AIZ Stock Analysis — Assurant
Sector: Financials
AI Verdict
Assurant trades at a cheap 11.0x forward P/E, but with flat earnings growth expected, you're betting on the moat's durability rather than any upside surprise.
Competitive Moat
Assurant specializes in niche insurance products like mobile device protection and lender-placed insurance, which rely on long-term partnerships with carriers and lenders.

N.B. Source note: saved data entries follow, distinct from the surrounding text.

/-- The partition an entry acts for. -/
def entPart (fn : Fn) (r : Desc) : Nat := match fn with | .pf => entPartF r | .vf p => p

/-! ### Fences and semaphores (R220) -/

def syncKey (p ctx i : Nat) : Nat := (p * 8 + ctx) * 65536 + i
def State.fence (s : State) (p ctx i : Nat) : Nat := (Tbl.get 0 s.fences (syncKey p ctx i)).toNat
def State.sem (s : State) (p ctx i : Nat) : Nat := Tbl.get 0 s.sems (syncKey p ctx i)

/-- Whether a wait of an entry is met: a semaphore's count covers the sum of the entry's waits on it. -/
def State.slotMet (s : State) (p ctx : Nat) (l : List WSlot) (w : WSlot) : Bool :=
  if w.sem then decide (((l.filter fun x => x.sem && x.idx == w.idx).map (·.val)).sum ≤ s.sem p ctx w.idx)
  else decide (w.val ≤ s.fence p ctx w.idx)

/-- Every wait of an entry is met at one instant. -/
def State.entMet (s : State) (e : Entry) : Bool := (entWaitL e.raw).all (s.slotMet e.part e.ctx (entWaitL e.raw))

/-- Placement subtracts what the semaphore waits name. -/
def State.takeWaits (s : State) (e : Entry) : State :=
  s.each (entWaitL e.raw) fun s w =>
    if w.sem then { s with sems := Tbl.set s.sems (syncKey e.part e.ctx w.idx) (s.sem e.part e.ctx w.idx - w.val) } else s

/-- One signal: a fence takes the larger value; a semaphore's sum saturates, and a saturation is counted. -/
def State.signalSlot (s : State) (p ctx : Nat) (w : WSlot) : State :=
  let k := syncKey p ctx w.idx
  if w.sem then
    let n := s.sem p ctx w.idx + w.val
    let s1 := { s with sems := Tbl.set s.sems k (min n 0xFFFFFFFF) }
    if 0xFFFFFFFF < n then s1.countErr pgGFE else s1
  else { s with fences := Tbl.set s.fences k (BitVec.ofNat 64 (max (s.fence p ctx w.idx) w.val)) }

/-- Statuses that count as success for HOLD_ON_ERROR (R221). -/
def stGood (st : W16) : Bool := decide (st.toNat ≤ 2)

/-- A completing entry makes its signals, in slot order (R221). -/
def State.signalEnt (s : State) (e : Entry) : State :=
  if e.noSig || (entFlag e.raw 1 && !stGood e.status.st) then s
  else s.each (entSigL e.raw) fun s w => s.signalSlot e.part e.ctx w

/-! ### Entries in hand -/

def State.ent (s : State) (uid : Nat) : Option Entry := s.ents.find? fun e => e.uid == uid
def State.modEnt (s : State) (uid : Nat) (f : Entry → Entry) : State :=
  { s with ents := s.ents.map fun e => if e.uid = uid then f e else e }

/-- The head of an SQ: its oldest entry not yet placed; none while a SIGNAL, HOST_COPY, LOAD, UNLOAD, PATCH or NOP ahead of it
has not completed (R213). -/
def State.sqHead (s : State) (fn : Fn) (q : Nat) : Option Entry :=
  let mine := s.ents.filter fun e => e.fn == fn && e.sq == q
  match mine.find? fun e => e.st == .fetched with
  | none => none
  | some e => if mine.any fun x => x.st == .done && entOpc x.raw != 1 && decide (x.uid < e.uid) then none else some e

/-- An entry completes with a status: it waits for its CQ entry to be written, behind those that completed before. -/
def State.entDone (s : State) (uid : Nat) (err : Err) : State :=
  match s.ent uid with
  | none => s
  | some e =>
    let s := if entOpc e.raw = 1 then s.bump (pk tPART e.part) 0x040 1 else s
    let s := if err.st = stTRANSLATION then s.bump (pk tPART e.part) 0x048 1 else s
    { s with ents := (s.ents.filter fun x => x.uid != uid) ++
        [{ e with st := .done, busy := false, status := err, endT := s.time.now, start := if e.st = .fetched ∧ e.busy = false then s.time.now else e.start }] }

/-- PLAN_INVALID with a sub-status of Table 9.6. -/
def errPlan (sub : Nat) : Err := ⟨stPLAN, BitVec.ofNat 16 sub⟩
def errOk : Err := ⟨0, 0⟩

/-! ### Notices (R224, R414, R448) -/

/-- A CQ entry of 64 B less its phase, as the 32 B of contract level 1 (R225). -/
def cqe32 (d : Desc) : Nat :=
  packNat [bfld 0 2 (byteFld d 0 2), bfld 2 2 (byteFld d 2 2), bfld 4 4 (byteFld d 4 4), bfld 8 2 (byteFld d 8 2),
    bfld 10 2 (byteFld d 10 2), bfld 12 4 (byteFld d 40 4), bfld 16 8 (byteFld d 32 8), bfld 24 1 (byteFld d 52 1),
    bfld 25 1 (byteFld d 53 1), bfld 26 2 (byteFld d 48 2), bfld 28 3 (min (byteFld d 44 4) 0xFFFFFF),
    ⟨250, 249, byteFld d 56 1⟩]

/-- The bytes of a CQ entry: 64 B at contract level 2, 32 B at level 1, with the phase in the last byte. -/
def State.cqeBytes (s : State) (phase : Bool) (d : Desc) : Bytes :=
  if s.gfe.level = 1 then leBytes 32 (cqe32 d ||| (b2n phase <<< 248)) else leBytes 64 (d.toNat ||| (b2n phase <<< 504))

def State.cqeSize (s : State) : Nat := if s.gfe.level = 1 then 32 else 64

/-- Entries fetched and not completed that are bound to a CQ: each holds a slot (R209). -/
def State.cqReserved (s : State) (fn : Fn) (q : Nat) : Nat := (s.ents.filter fun e => e.fn == fn && e.cq == q).length

/-- A CQ has a free slot (R209). -/
def State.cqRoom (s : State) (fn : Fn) (q : Nat) : Bool :=
  decide ((s.cq (qKey fn q)).used + s.cqReserved fn q < s.cqEntries fn q)

/-- A CQ entry written at the tail, and the CQ's message unless `quiet`. -/
def State.cqPush (s : State) (fn : Fn) (q : Nat) (d : Desc) (quiet : Bool) : State :=
  let c := s.cq (qKey fn q)
  let n := s.cqEntries fn q
  let s1 := s.hostWrite fn (s.cqBase fn q + s.cqeSize * c.tail) (s.cqeBytes c.phase d)
  let wrap := decide (n ≤ c.tail + 1)
  let s2 := s1.modCq (qKey fn q) fun c =>
    { c with tail := if wrap then 0 else c.tail + 1, phase := if wrap then !c.phase else c.phase, used := c.used + 1,
             lastId := BitVec.ofNat 32 (byteFld d 4 4) }
  let s3 := (s2.bump pgGFE 0x050 1).progress pgGFE 1
  if quiet then s3 else s3.msix fn (s3.cqVector fn q)

/-- One more notice held; the 257th overwrites the oldest (R448). -/
def State.holdNotice (s : State) (n : Notice) : State :=
  if s.gfe.notices.length < 256 then s.modGfe fun g => { g with notices := g.notices ++ [n] }
  else (s.modGfe fun g => { g with notices := g.notices.drop 1 ++ [n] }).noteErr pgGFE 0x50 0

/-- A QUEUE_BROKEN notice (R228, R431). -/
def brokenNotice (fn : Fn) (q sub : Nat) (now : W64) : Notice :=
  let pf := match fn with | .pf => 1 | .vf _ => 0
  let part := match fn with | .pf => 0 | .vf p => 0x80 + p
  pack 512 [⟨5, 0, q⟩, ⟨15, 15, pf⟩, bfld 8 2 0x61, bfld 10 2 sub, bfld 24 8 now.toNat, bfld 32 8 0, bfld 56 1 2, bfld 57 1 part]

/-- A CQ becomes BROKEN: its flags, QUEUE_BROKEN, and the failure recorded. -/
def State.markBroken (s : State) (fn : Fn) (q : Nat) (ring : Bool) (addr : Nat) : State :=
  let s1 := s.modCq (qKey fn q) fun c =>
    { c with broken := true, trFault := c.trFault || ring, cqFault := c.cqFault || !ring, overflow := c.overflow || !ring }
  (s1.raise pgGFE 0).hostFault fn addr 1 (if ring then 1 else 0)

/-- The PF CQ that notices go to, where it is named, enabled, whole and has room. -/
def State.noticeCq (s : State) : Option Nat :=
  let w := s.rg pgGFE 0x208
  let q := bits w 3 0
  let c := s.cq (qKey .pf q)
  if bitOf w 7 && c.enabled && !c.broken && s.cqRoom .pf q then some q else none

/-- Held notices written, oldest first (R448). -/
def State.flushNotices : Nat → State → State
  | 0, s => s
  | f + 1, s =>
    match s.gfe.notices, s.noticeCq with
    | n :: rest, some q =>
      if s.writeFaults .pf false then
        (s.markBroken .pf q false (s.cqBase .pf q)).holdNotice (brokenNotice .pf q 1 s.time.now)
      else
        State.flushNotices f ((s.modGfe fun g => { g with notices := rest }).cqPush .pf q n false)
    | _, _ => s

/-- Notices that can be written are; NOTICE_WAIT is raised while any is held. -/
def State.drainNotices (s : State) : State :=
  let s1 := s.flushNotices (s.gfe.notices.length + 1)
  if s1.gfe.notices = [] then s1 else s1.raise pgGFE 2

/-- A notice for the PF notice CQ. -/
def State.notice (s : State) (n : Notice) : State := (s.holdNotice n).drainNotices

/-- A queue broke: the notice, and for a VF one message on its vector 0 (R228, R431). -/
def State.tellBroken (s : State) (fn : Fn) (q sub : Nat) : State :=
  let s1 := s.notice (brokenNotice fn q sub s.time.now)
  match fn with
  | .pf => s1
  | .vf _ => s1.msix fn 0

/-- A CQ breaks on a write (R228). -/
def State.breakCq (s : State) (fn : Fn) (q : Nat) (ring : Bool) (addr : Nat) : State :=
  let n := (s.emit.rel.filter fun h => s.ents.any fun e => e.uid == h.uid && e.fn == fn && e.cq == q).length
  ((s.markBroken fn q ring addr).bump (pk tEMIT 0) 0x058 n).tellBroken fn q 1

/-! ### Completion (R221, R224 to R228) -/

/-- The CQ entry of a completed entry (Table 10.4), less its phase. -/
def State.cqeOf (s : State) (e : Entry) : Desc :=
  let pf := match e.fn with | .pf => 1 | .vf _ => 0
  let step := match e.step with | some n => n | none => 0xFFFFFFFFFFFFFFFF
  pack 512 [⟨5, 0, e.sq⟩, ⟨15, 15, pf⟩, bfld 2 2 (s.sq (qKey e.fn e.sq)).head, bfld 4 4 e.launchId.toNat,
    bfld 8 2 e.status.st.toNat, bfld 10 2 e.status.sub.toNat, bfld 12 2 e.fault.st.toNat, bfld 14 2 e.fault.sub.toNat,
    bfld 16 8 e.start.toNat, bfld 24 8 e.endT.toNat, bfld 32 8 step, bfld 40 4 e.tokens, bfld 44 4 e.numEv,
    bfld 48 2 e.planH, bfld 50 2 e.bucket, bfld 52 1 e.repeats, bfld 53 1 e.outcome, bfld 54 2 e.abSub.toNat]

/-- Released token records of an entry, in order. -/
def State.relOf (s : State) (uid : Nat) : List HeldTok := s.emit.rel.filter fun h => h.uid == uid

/-- One token record written to the ring of a CQ (R190, R228). -/
def State.writeTok (s : State) (fn : Fn) (q : Nat) (h : HeldTok) : State :=
  let c := s.cq (qKey fn q)
  let n := s.trEntries fn q
  let s1 := s.hostWrite fn (s.trBase fn q + 32 * c.trTail) (leBytes 32 h.bits.toNat)
  let s2 := s1.modCq (qKey fn q) fun c =>
    { c with trTail := if n ≤ c.trTail + 1 then 0 else c.trTail + 1, trUsed := c.trUsed + 1 }
  ((s2.modEmit fun g => { g with rel := removeFirst (· == h) g.rel }).bump (pk tEMIT 0) 0x050 1).progress (pk tEMIT 0) 1

/-- An entry leaves: its token records are written, its signals made, its CQ entry written. A fault at write `faultAt` of these
breaks the CQ, and what was not written stays held (R228). Answers whether it broke. -/
def State.completeEnt (s : State) (e : Entry) (faultAt : Option Nat) : Bool × State :=
  let toks := s.relOf e.uid
  let cut := match faultAt with | some n => min n toks.length | none => toks.length
  let s1 := s.each (toks.take cut) fun s h => s.writeTok e.fn e.cq h
  if cut < toks.length then (true, s1.breakCq e.fn e.cq true (s1.trBase e.fn e.cq + 32 * (s1.cq (qKey e.fn e.cq)).trTail))
  else
    let s2 := s1.signalEnt e
    if faultAt.isSome then
      (true, (s2.modEnt e.uid fun x => { x with noSig := true }).breakCq e.fn e.cq false
        (s2.cqBase e.fn e.cq + s2.cqeSize * (s2.cq (qKey e.fn e.cq)).tail))
    else
      (false, ({ s2 with ents := s2.ents.filter fun x => x.uid != e.uid }).cqPush e.fn e.cq (s2.cqeOf e) (entFlag e.raw 2))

These embedded distribution agreements create high switching costs and stable recurring revenue streams.
Summary
Assurant's core business is protected by sticky carrier relationships in mobile device insurance, making it a steady cash generator.
Where It Stands
Assurant is up 20.24% over the past year, trades at 11.0x next year's earnings versus a 14x sector median, and its RSI of 66.5 signals elevated risk of a pullback.
Key Metrics
- RSI: 66.5 — Near Overbought
- Trailing P/E: 11.0x
- Forward P/E: 11.0x
- PEG Ratio: 20.36
- Earnings Growth: +0.0%
- Revenue Growth: +0.1%
- Market Cap: $12.1B
- Dividend Yield: 0.01%
- 1-Year Return: 20.24%
- 52-Week High: $247.41
- 52-Week Low: $183.39
Analyst Consensus
10 Buy · 2 Hold · 0 Sell (12 analysts)
Bull Case
At 11.0x forward earnings, you're paying below the sector median for a company with 9.1% trailing revenue growth and a history of stable cash flows.
Bear Case
With forward EPS growth forecast at just 0.3% and an RSI of 66.5, any P/E compression to the sector median would erase recent gains.
Catalyst to Watch
Watch for renewal terms or new carrier partnerships; a major contract loss or win would directly affect earnings stability.